◆ EXTRACTED DATA

────

/-- TD.BWD: the gradients of the inputs, and those of the weights at once or through the backward store. -/
def State.completeTdBwd (s : State) (r : EngRef) (c : Cmd) : State :=
  let core := c.ctx.core
  let t := Tree.of c.cap
  let tr := (wordAt c.cap 16).toNat
  let n := s.traceWord core tr 0
  let x := s.traceWord core tr 2
  let g := (wordAt c.words 3).toNat
  let dx := (wordAt c.words 4).toNat
  let fillEmpty (s : State) (l : List GradTerm) : State := if c.ctx.replay then s.fillBack core c.ctx.tid c.id l else s
  if !(s.headFlaws c).isEmpty then (fillEmpty s []).finishCmd r c 0 2
  else if !s.headerOk c t n [(tr + 16, 80), (g, 64), (x, 4 * t.k), (dx, 4 * t.k)] then (fillEmpty s []).finishCmd r c 0 4
  else
    let s1 := ((s.touchPad core tr (traceBytes n)).touchPad core g (64 * n)).touchPad core x (4 * t.k * n)
    let seen := s1.settledView
    let gs := gradScale t.bf t.sa t.sb t.qs
    let dec (w : Nat) : Nat := (roundTo .f32 .rn 0 (mfDecode t.fmt w)).1
    let nodes (i : Nat) : List Nat := (List.range t.depth).map (pathNode t.depth (s1.traceWord core tr (4 + 20 * i) % 65536))
    let places := ((List.range n).flatMap nodes).eraseDups.flatMap fun i => s1.nodeBytes c t i 16 (t.k * t.e)
    let ms : List Mv := (List.range n).flatMap fun i =>
      let ws := (nodes i).map fun nd => (errsOf (s1.nodeBytes c t nd 16 (t.k * t.e)), seen.nodeWeights c t nd)
      let errs := s1.rowFlaws c i ++ s1.flaws (.pad core (g + 64 * i)) (4 * t.depth) ++ s1.flaws (.pad core (x + 4 * t.k * i)) (4 * t.k) ++
        ws.flatMap (·.1)
      (List.range t.k).map fun k =>
        let o := dx + 4 * (i * t.k + k)
        { unit := o / 128 - dx / 128, src := errs.map .error, bits := 32, dst := c.padBytes o 4,
          val := ws.zipIdx.foldl (fun acc p =>
            fma32 (mul32 (dec (p.1.2.getD k 0)) gs) (s1.rd (.pad core (g + 64 * i + 4 * p.2)) 4) acc) 0 }
    let terms := sumTerms (s1.treeContribs c t n)
    -- a gradient word that cannot be written ends the command as its own unit, after the input gradients
    let grads : List Mv := if c.ctx.replay then [] else terms.map fun y =>
      { unit := ceilDiv (dx % 128 + 4 * t.k * n) 128, src := (errsOf [s1.gradPlace c.ctx c.refused y.addr]).map .error, bits := 0, dst := [] }
    match mvStop (ms ++ grads) with
    | some (0, _) => s.awaitPage r c ((ms ++ grads).flatMap Mv.errs)
    | stop =>
      let s1 := (placesOf places).foldl (fun s l => s.engTouch core l) s1
      let live := terms.filter fun y => stop.isNone || Config.freeBool [16, s.free, y.addr.toNat]
      let s1 := if c.ctx.replay then fillEmpty s1 terms else s1.gradEach core (s1.gradSites c.ctx live)
      s1.finishMoves r c (ms ++ grads) n 0

end Sys2Proof.Machine
end

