-- ==== Sys2Proof/Machine/Lines.lean ====
section
/-! DEFINITION. Line groups on their way to their homes and back (R203 to R211), program timestamps (R204), the crossbar's
lanterns (R214), the electrical mesh (R216, R217), current tokens (R218), page walks (R364) and the die bridge (R391 to
R393). -/

namespace Sys2Proof.Machine
open Sys2Proof

/-! ### The electrical mesh (R216, R217) -/

/-- A router that is awake, or whose wake is over. One that waits for its current token has no power (R218). -/
def State.routerOpen (s : State) (r : Nat) : Bool :=
  let x := s.routerAt r
  s.settled r && (x.awake || (x.wakeAt != 0 && decide (x.wakeAt ≤ s.control)))

/-- Whether an earlier message between the same two routers would be overtaken. -/
def State.overtakes (s : State) (msg : Nat) (m : MeshMsg) : Bool :=
  (s.msgs.take msg).any fun x => x.src == m.src && x.path.getLast? == m.path.getLast? && decide (m.path.length ≤ x.path.length)

/-- MESH_HOP: a message enters the next router of its path, which wakes the router two hops further on. A router that has powered down
since it was passed over by the wake signals is woken by the message that reaches it. (DESIGN CHOICE, log entry 18.) -/
def execMeshHop (msg : Nat) (s : State) : Result :=
  match s.msgs[msg]? with
  | none => .next s
  | some m =>
    match m.path with
    | [] => .next { s with msgs := s.msgs.eraseIdx msg }
    | r :: l =>
      if m.ready ≤ s.control ∧ s.routerOpen r ∧ !s.overtakes msg m then
        let s := s.putRouter { id := r, awake := true, wakeAt := 0, last := s.control }
        let s := match l[1]? with | none => s | some q => s.wakeRouter q 2
        .next (if l.isEmpty then { s with msgs := s.msgs.eraseIdx msg }
          else { s with msgs := s.msgs.set msg { m with path := l, ready := s.control + 3 } })
      else .next (if m.ready ≤ s.control ∧ (s.routerAt r).wakeAt = 0 then s.wakeRouter r 0 else s)

/-- ROUTER_POWER_DOWN: a router that has carried no message for 512 control cycles. -/
def execRouterPowerDown (router : Nat) (s : State) : Result :=
  let x := s.routerAt router
  .next (if x.awake && decide (x.last + 512 ≤ s.control) then s.putRouter { x with awake := false, wakeAt := 0 } else s)

/-- ROUTER_WAKE: a router finishes its wake. -/
def execRouterWake (router : Nat) (s : State) : Result :=
  let x := s.routerAt router
  .next (if !x.awake && s.routerOpen router then s.putRouter { x with awake := true, wakeAt := 0, last := s.control } else s)

/-! ### Current tokens and throttling (R218): timing only -/

/-- TOKEN_GRANT: a router (units 0 to 79 of a die) or a slice (80 to 159) that waits for a token draws one and powers up; once it is
settled it returns the token. -/
def execTokenGrant (die : Nat) (unit : Nat) (s : State) : Result :=
  let d := s.dieAt die
  if d.waiting.contains unit ∧ d.tokens ≠ 0 then
    .next (s.onDie die fun d =>
      { d with tokens := d.tokens - 1, waiting := d.waiting.filter (· != unit), settling := d.settling ++ [unit] })
  else if !d.waiting.contains unit ∧ d.settling.contains unit then
    let s := s.onDie die fun d => { d with tokens := d.tokens + 1, settling := d.settling.filter (· != unit) }
    .next (if unit < 80 then s.putRouter { id := 80 * die + unit, awake := true, wakeAt := 0, last := s.control } else s)
  else .next s

/-- Whether a slice has power: it has drawn its token and returned it. -/
def State.powered (s : State) (slice : Nat) : Bool :=
  let d := s.dieAt (slice / 80)
  let unit := 80 + slice % 80
  !d.waiting.contains unit && !d.settling.contains unit

/-- Whether the cells of a die inject at the limit: while the claim stands, and until the limit is lifted, 1,024 control cycles after at
the latest. -/
def State.throttled (s : State) (die : Nat) : Bool :=
  let d := s.dieAt die
  s.overClaim die || (d.throttle && decide (s.control < d.claimAt + 1024))

/-- THROTTLE_LIFT: the injection limit lifts after the claim has fallen. -/
def execThrottleLift (die : Nat) (s : State) : Result :=
  .next (if s.overClaim die then s else s.onDie die fun d => { d with throttle := false })

/-- Whether a cell may inject a packet into the crossbar now. -/
def State.mayInject (s : State) (cell : Nat) : Bool :=
  !s.throttled (cell / 80) || decide ((s.cellAt cell).sentAt + 4 ≤ s.control)

/-- A cell has injected a packet. -/
def State.injected (s : State) (cell : Nat) : State :=
  let s := s.onCell cell fun c => { c with sentAt := s.control }
  if s.overClaim (cell / 80) then s.onDie (cell / 80) fun d => { d with throttle := true, claimAt := s.control } else s

/-! ### Program timestamps (R204) -/

/-- PTS_ADVANCE: every program timestamp rises. -/
def execPtsAdvance (s : State) : Result :=
  .next { s with cores := s.cores.map fun c => { c with pts := c.pts + 1 }, ptsAt := s.control, ptsLow := s.ptsLow + 1 }

/-! ### Line groups (R211) -/

def Core.groupAt (c : Core) (i : Nat) : Option Group := c.coll[i]?
def State.setGroup (s : State) (core i : Nat) (g : Group) : State := s.onCore core fun c => { c with coll := c.coll.set i g }
def State.dropGroup (s : State) (core i : Nat) : State := s.onCore core fun c => { c with coll := c.coll.eraseIdx i }
/-- Change a group by its number, or remove it. -/
def State.onGroup (s : State) (core id : Nat) (f : Group → Group) : State :=
  s.onCore core fun c => { c with coll := c.coll.map fun g => if g.id = id then f g else g }
def State.endGroup (s : State) (core id : Nat) : State := s.onCore core fun c => { c with coll := c.coll.filter fun g => g.id != id }

/-- The home channel over which a place is reached (R205, R214): that of its slice, or of the cell of the core that has it. -/
def Loc.chan : Loc → Option Nat
  | .pad c _ | .state c _ _ => some (cellOf c)
  | l => l.slice

/-- The slice at which a group's line is homed, if any. -/
def Group.home (g : Group) : Option Nat := g.reqs.head?.bind fun r => r.loc.slice
def Group.chan (g : Group) : Option Nat := g.reqs.head?.bind fun r => r.loc.chan
/-- The die of a group's home. -/
def Group.homeDie (g : Group) (core : Nat) : Nat := ((g.chan).map (· / 80)).getD (dieOfCore core)
/-- Whether a group's place is at its own core, so that it sends no packet. -/
def Group.near (g : Group) (core : Nat) : Bool :=
  match g.reqs.head? with
  | none => false
  | some r => match r.loc with
    | .pad c _ | .state c _ _ => c == core
    | _ => false
/-- Whether a group's packet is on its way, or has come. -/
def Group.isSent (g : Group) : Bool := match g.phase with | .sent _ => true | _ => false
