/-- Remove every translation of the page of level `lvl` at an address. -/
def forgetIn (va : W64) (lvl : Nat) (l : List TlbEntry) : List TlbEntry :=
  let k := pageSize lvl
  let meets (page size : Nat) : Bool := let a := page * 65536; decide (a / size * size / k = va.toNat / k ∨ va.toNat / size = a / size)
  l.filter fun e => !meets e.page (pageSize e.lvl)
def Core.forget (c : Core) (va : W64) (lvl : Nat) : Core :=
  { (c.onCrew fun x => x.onThreads (fun t => !t.walked.isEmpty) fun v => v.onTh fun t => { t with walked := [] }) with
    tlb := forgetIn va lvl c.tlb }

/-- Whether two entries map one page, FUTURE or not in both: it stays mapped when one takes the place of the other. -/
def samePage (dev lvl : Nat) (a b : W64) : Bool :=
  a.getLsbD 0 && b.getLsbD 0 && a.getLsbD 1 && b.getLsbD 1 && (Pte.of a).future == (Pte.of b).future &&
    placeOf dev a lvl 0#64 == placeOf dev b lvl 0#64

/-- Write an entry of a table, and remove the old translation everywhere. A page that is mapped before and after keeps its bytes (R362). -/
def State.putEntry (s : State) (va : W64) (lvl at' : Nat) (e : W64) : State :=
  let s := s.settle (.mem at') 8
  let was := s
  let old := s.phys64 at'
  let same := samePage s.dev lvl old e
  let s := if same then s else was.mapPages s false false old lvl
  let s := (s.wr (.mem at') 8 e.toNat).stampDev (.mem at')
  let s := if same then s else was.mapPages s true false e lvl
  { s with stale := s.stale.filter fun x => x.1 != at', cores := s.cores.map fun c => c.forget va lvl, slices := s.slices.map fun x => { x with tlb := forgetIn va lvl x.tlb } }

/-- MAP: the CODE of its DONE. (DEDUCED, log entry 61.) -/
def State.runMap (s : State) (ten : Nat) (va e : W64) (lvl : Nat) : State × W32 :=
  match s.entryCode ten lvl e with
  | some c => (s, BitVec.ofNat 32 c)
  | none =>
    match s.tableFrom (s.tenAt ten).doms va lvl (s.tenAt ten).root.toNat 4 with
    | .error c => (s, BitVec.ofNat 32 c)
    | .ok table => (s.putEntry va lvl (table + 8 * levelIndex va lvl) e, 0#32)

/-- UNMAP: V = 0 is written and every TLB is cleared. -/
def State.runUnmap (s : State) (ten : Nat) (va : W64) (lvl : Nat) : State :=
  let s := match s.tableFrom (s.tenAt ten).doms va lvl (s.tenAt ten).root.toNat 4 with
    | .error _ => s
    | .ok table =>
      let at' := table + 8 * levelIndex va lvl
      s.putEntry va lvl at' (s.phys64 at' &&& ~~~1#64)
  { s with cores := s.cores.map fun c => { c with tlb := [] }, slices := s.slices.map fun x => { x with tlb := [] } }

/-! ### SIGNAL, WAIT and SERVICE_REPLY (R407) -/

/-- Where the address of such a command lies, or the CODE of its failure (R407). R369 delivers no data of a word, or of an entry of the page
tables, that an uncorrectable error has taken; that the command fails with CODE 2, as an engine's would with STATUS 2, the spec does not say.
(DESIGN CHOICE, log entry 126.) -/
def State.cpPlace (s : State) (ten : Nat) (va : W64) (rd wr fut home : Bool) : Except Nat Loc :=
  if !canonical va || (windowOf va).isSome then .error 4
  else match s.translate ten (s.tenAt ten).root true { r := rd, w := wr } va with
    | .error (cause, _) => .error (if cause = Cause.pagefault then 3 else if cause = Cause.mcheck then 2 else 4)
    | .ok h =>
      if h.state || (home && h.remote) || (fut && !h.future) then .error 4 else if rd && s.spoiled h.loc 8 then .error 2 else .ok h.loc

/-- A write of n bytes by the device at a home: held terms settle first, future words become empty. -/
def State.devStore (s : State) (l : Loc) (n v : Nat) : State := (s.putBytes l n v).stampDev l

/-- STF by the device: the word is full, and its deferred loads are answered (R209). -/
def State.devStf (s : State) (l : Loc) (v : Nat) : State :=
  let s := (((s.settle l 8).wrTables l 8 v).setFuture l true).stampDev l
  let mine := s.deferred.filter fun d => d.word == l.word8
  let s := { s with deferred := s.deferred.filter fun d => d.word != l.word8 }
  mine.foldl (fun s d => (s.stampLoad d.core l).answerLdf v d) s

def State.runSignal (s : State) (ten : Nat) (va v : W64) : State × W32 :=
  match s.cpPlace ten va true true false true with
  | .error c => (s, BitVec.ofNat 32 c)
  | .ok l =>
    let s := s.settle l 8
    (s.devStore l 8 ((s.rd l 8 + v.toNat) % 2 ^ 64), 0#32)

def State.runReply (s : State) (ten : Nat) (va v : W64) : State × W32 :=
  match s.cpPlace ten va false true true false with
  | .error c => (s, BitVec.ofNat 32 c)
  | .ok l => (s.devStf l v.toNat, 0#32)

/-- WAIT: whether it is done, and with which CODE. (DEDUCED, log entry 30.) -/
def State.waitCode (s : State) (ten : Nat) (va v : W64) : Option W32 :=
  match s.cpPlace ten va true false false false with
  | .error c => some (BitVec.ofNat 32 c)
  | .ok l => if v.toNat ≤ (s.settle l 8).rd l 8 then some 0#32 else none

/-! ### RESET_TENANCY (R413) -/

/-- The save area of a crew that a reset ends: where the command processor allots it is free. -/
def State.resetSave (s : State) (core : Nat) : W64 :=
  BitVec.ofNat 64 ((Config.freeWord [30, s.free, core]).toNat % 2 ^ 30 * 65536)
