-- ==== Sys2Proof/Machine/Dispatch.lean ====
section
/-! DEFINITION. The meaning of every instruction and step: one arm for each constructor of `Instr`. -/

namespace Sys2Proof.Machine
open Sys2Proof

────

◆ DIRECTIONS FOR THIS TASK
Look above and return each line of the records exactly, from the very first through the line with "ws.flatMap (·.1)", both included.

◆ REPLY TO THE TASK
/-- TD.BWD: the gradients of the inputs, and those of the weights at once or through the backward store. -/
def State.completeTdBwd (s : State) (r : EngRef) (c : Cmd) : State :=
  let core := c.ctx.core
  let t := Tree.of c.cap
  let tr := (wordAt c.cap 16).toNat
  let n := s.traceWord core tr 0
  let x := s.traceWord core tr 2
  let g := (wordAt c.words 3).toNat
  let dx := (wordAt c.words 4).toNat
  let fillEmpty (s : State) (l : List GradTerm) : State := if c.ctx.replay then s.fillBack core c.ctx.tid c.id l else s
  if !(s.headFlaws c).isEmpty then (fillEmpty s []).finishCmd r c 0 2
  else if !s.headerOk c t n [(tr + 16, 80), (g, 64), (x, 4 * t.k), (dx, 4 * t.k)] then (fillEmpty s []).finishCmd r c 0 4
  else
    let s1 := ((s.touchPad core tr (traceBytes n)).touchPad core g (64 * n)).touchPad core x (4 * t.k * n)
    let seen := s1.settledView
    let gs := gradScale t.bf t.sa t.sb t.qs
    let dec (w : Nat) : Nat := (roundTo .f32 .rn 0 (mfDecode t.fmt w)).1
    let nodes (i : Nat) : List Nat := (List.range t.depth).map (pathNode t.depth (s1.traceWord core tr (4 + 20 * i) % 65536))
    let places := ((List.range n).flatMap nodes).eraseDups.flatMap fun i => s1.nodeBytes c t i 16 (t.k * t.e)
    let ms : List Mv := (List.range n).flatMap fun i =>
      let ws := (nodes i).map fun nd => (errsOf (s1.nodeBytes c t nd 16 (t.k * t.e)), seen.nodeWeights c t nd)
      let errs := s1.rowFlaws c i ++ s1.flaws (.pad core (g + 64 * i)) (4 * t.depth) ++ s1.flaws (.pad core (x + 4 * t.k * i)) (4 * t.k) ++
        ws.flatMap (·.1)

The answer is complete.